In the following, we describe an approach to develop such a tool that analyzes and constructs geometrical models of architectural façades based in different AI techniques and computer vision technologies. This approach assumes that all the analysis must be done over a single photograph (probably taken with a mobile phone or typical camera) and without any other particular knowledge about the target. This assumption is a quite restrictive one as many advanced technologies as photogrammetry (Taddia et al., 2020) (construction of a 3D model from several pictures of the subject taken from different points of view), 3D scanning (Wojtkowska et al., 2021) and so on could provide much more precise results. However, we do not take into account these techniques and tools as they are not usually available for the general public.

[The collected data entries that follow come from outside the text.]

/-- The results of an answer, in the order the request's rule names them (section 12.1, R183). The result UNRESOLVED of a HUNT
without a suspect has the code of the suspicion state UNRESOLVED (DESIGN CHOICE, log entry 30), and it and its reason stand in
place of the two numbers, as two bytes without presence bytes (DESIGN CHOICE, log entry 43). -/
def Results.bytes : Results → List Byte
  | .nothing => []
  | .stopped vacant silent fenced hunt packets =>
    beBytes 1 vacant ++ beBytes 1 silent ++ beBytes 1 fenced ++ markByte hunt ++ beBytes 2 packets
  | .admitted held replaced => beBytes 2 held ++ markByte replaced
  | .struck held => beBytes 1 held
  | .allocations l a v => beBytes 1 l ++ beBytes 1 a ++ beBytes 1 v
  | .routedBefore p => beBytes 1 (portCode p)
  | .treeReading r => r.bytes
  | .records taken held booked =>
    beBytes 1 taken.length ++ taken.flatMap Record.bytes ++ beBytes 2 held ++ beBytes 2 booked
  | .watchSet sum fired => beBytes 7 sum ++ beBytes 1 (if fired then 2 else 1)
  | .meterReading r => r.bytes
  | .heldCount held => beBytes 2 held
  | .effectiveLimit limit => beBytes 2 limit
  | .huntStarted suspects group => beBytes 1 suspects ++ beBytes 1 group
  | .huntForeign => beBytes 1 SuspicionName.unresolved.code ++ beBytes 1 HuntReason.foreign.code
  | .suspicionBefore name => beBytes 1 name.code
  | .lightReading r => r.bytes
  | .roster slots => slots.flatMap slotBytes
  | .notices entries left => beBytes 1 entries.length ++ entries.flatMap NoticeEntry.bytes ++ beBytes 1 left
  | .atThreshold entries => beBytes 1 entries
  | .discarded n k => beBytes 1 n ++ beBytes 1 k

/-- An answer message (section 12.1): length, sequence byte, status, results. -/
def Answer.bytes (a : Answer) : List Byte :=
  let results := a.results.bytes
  beBytes 2 (results.length + 2) ++ [a.seq] ++ beBytes 1 a.status.code ++ results

/-! ## The frame (section 12.2, R184) -/

/-- Grant kinds (section 12.2). -/
def GrantKind.code : GrantKind → Nat
  | .data => 1
  | .greeting => 2
  | .poll => 3

/-- A grant record: tag, kind, start quantum, length. -/
def Grant.bytes (g : Grant) : List Byte :=
  beBytes 1 g.tag ++ beBytes 1 g.kind.code ++ beBytes 2 g.start ++ beBytes 2 g.length

/-- An order place: its kind byte and its body (section 12.2). -/
def OrderPlace.bytes : OrderPlace → List Byte
  | .fence serial tag => beBytes 1 1 ++ serialBytes serial ++ beBytes 1 tag
  | .drop serial tag => beBytes 1 2 ++ serialBytes serial ++ beBytes 1 tag
  | .hush tags => beBytes 1 3 ++ listBytes 1 tags
  | .wake tags => beBytes 1 4 ++ listBytes 1 tags
  | .release tag => beBytes 1 5 ++ beBytes 1 tag
  | .assign serial tag e => beBytes 1 6 ++ serialBytes serial ++ beBytes 1 tag ++ beBytes 3 e
  | .probe serial tag => beBytes 1 7 ++ serialBytes serial ++ beBytes 1 tag
  | .adjust tag e => beBytes 1 8 ++ beBytes 1 tag ++ beBytes 3 e

/-- The window notice (R46, section 12.2): kind 0 none, 1 CALL, 2 PROBE; opening quantum; width. Without a window the last two are
0 (DESIGN CHOICE, log entry 39). -/
def windowNotice : Option PlanWindow → List Byte
  | none => beBytes 1 0 ++ beBytes 2 0 ++ beBytes 2 0
  | some w =>
    beBytes 1 (match w.kind with
      | .call => 1
      | .probe _ => 2) ++ beBytes 2 w.opening ++ beBytes 2 w.width

/-- The head of a frame (R184): round header, window notice, plan, order places. -/
def Frame.headBytes (f : Frame) (t : TreeId) : List Byte :=
  beBytes 1 t.val ++ markByte f.settling ++ roundBytes4 f.round ++ beBytes 1 f.grants.length ++
  beBytes 1 f.general.length ++
  windowNotice f.window ++ beBytes 1 (f.dark.getD 0) ++ f.grants.flatMap Grant.bytes ++
  (match f.enrolment with
    | some o => o.bytes
    | none => beBytes 1 0) ++
  f.general.flatMap OrderPlace.bytes

/-- What the framer hands the serializer (R184): a byte of the frame, or a mark, which takes no byte of it. A start mark carries a
packet's tag and length. -/
inductive SerialItem where
  | byte (b : Byte)
  | startMark (tag : Byte) (length : BitVec 16)
  | endMark
deriving DecidableEq, Repr

/-- A packet as the serializer takes it: start mark, payload bytes, end mark (R184). -/
def DownPacket.serial (p : DownPacket) : List SerialItem :=
  .startMark (BitVec.ofNat 8 p.tag) (BitVec.ofNat 16 p.payload.length) :: p.payload.map .byte ++ [.endMark]

/-- A frame as the framer hands it to the serializer (R184): its head, its packets between marks, then padding of 0. -/
def Frame.serial (f : Frame) (t : TreeId) : List SerialItem :=
  let head := f.headBytes t
  let used := head.length + (f.payload.map fun p => p.payload.length).sum
  head.map .byte ++ f.payload.flatMap DownPacket.serial ++ List.replicate (frameBytes - used) (.byte 0)

/-- The byte of an item; none for a mark. -/
def SerialItem.byte? : SerialItem → Option Byte
  | .byte b => some b
  | _ => none

/-- The bytes of a frame (R184): what the serializer takes but the marks. -/
def Frame.bytes (f : Frame) (t : TreeId) : List Byte := (f.serial t).filterMap SerialItem.byte?

end Sys2Proof.Machine
end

4.1 The Problem of Perspective in Photographies

One of the first problems in order to automatically analyze a façade that has been photographed is the effects of the perspective (Soycan & Soycan, 2019). These perspective effects produce that the proportions and angles presented in the façade are not maintained in the photograph (which is a 2D representation of a 3D object). Here, it is important to remark that the human brain has evolved to be able to overcome those effects and can usually infer some geometrical properties in the photograph. Let’s take as an example Fig. 8 where 2 buildings are depicted in a synthetic render. It is obvious that from the perspective chosen some of the elements in the façades are not represented at the same scale (the green circles in Fig. 9) and are deformed (the green circles are depicted as ellipses) and some parallel lines (the red ones) are not really parallel in the photograph. However, our brain can easily overcome those difficulties and can instantly recognize that the ellipses represent circles of the same size in the façade and that the red lines are parallel ones in the real world. We think that eliciting these issues regarding perspective effects in traditional perspective drawing and photography is a very interesting topic as they can remain unnoticed by the public due to the good job that our brain does interpreting drawings and photographs.

Fig. 8
figure 8

Synthetic render of two buildings

Fig. 9
figure 9

Perspective distortions over elements in the façade: green circles are depicted as ellipses with different sizes, and parallel lines (in red) are depicted as not parallel

In fact, to partially avoid those perspective effects, it would be necessary to make the photograph in a very particular scenario: we need to use specialized perspective corrected lenses, shoot at an appropriate angle in which the sensor of the camera is parallel to the façade plane and as close to the center of the façade both in the horizontal and vertical axes (which is usually not possible as the photographer cannot usually put the camera at the appropriate height). In Fig. 10, we depict the previous façade simulating those ideal conditions and we can see that the effects of the perspective are minimized.

Fig. 10
figure 10

Using a particular lens configuration and carefully choosing the angle and camera position, the perspective effects are minimized

4.2 Correcting Perspective Issues in Façades

Fortunately, today we can use computers in order to apply transformations on photographs to rectify the perspective-related issues. Image rectification consists of a transformation process in which the original image is projected onto a different plane (in our case, a plane that makes the façade plane and the sensor of the camera to be parallel). In order to do this rectification, a projective transformation must be applied. If we know the camera angles with regard to the façade plane it is possible to compute the precise projective transformation that should be applied Soycan and Soycan (2019). These camera angles are usually called yaw (rotation around the vertical axis), pitch (rotation around the side-to-side axis) and roll (rotation around the front to back axis). For example, in Fig. 8 the angles of the camera were set as \(yaw=45^{\circ }\), \(pitch=15^{\circ }\) and \(roll=0^{\circ }\).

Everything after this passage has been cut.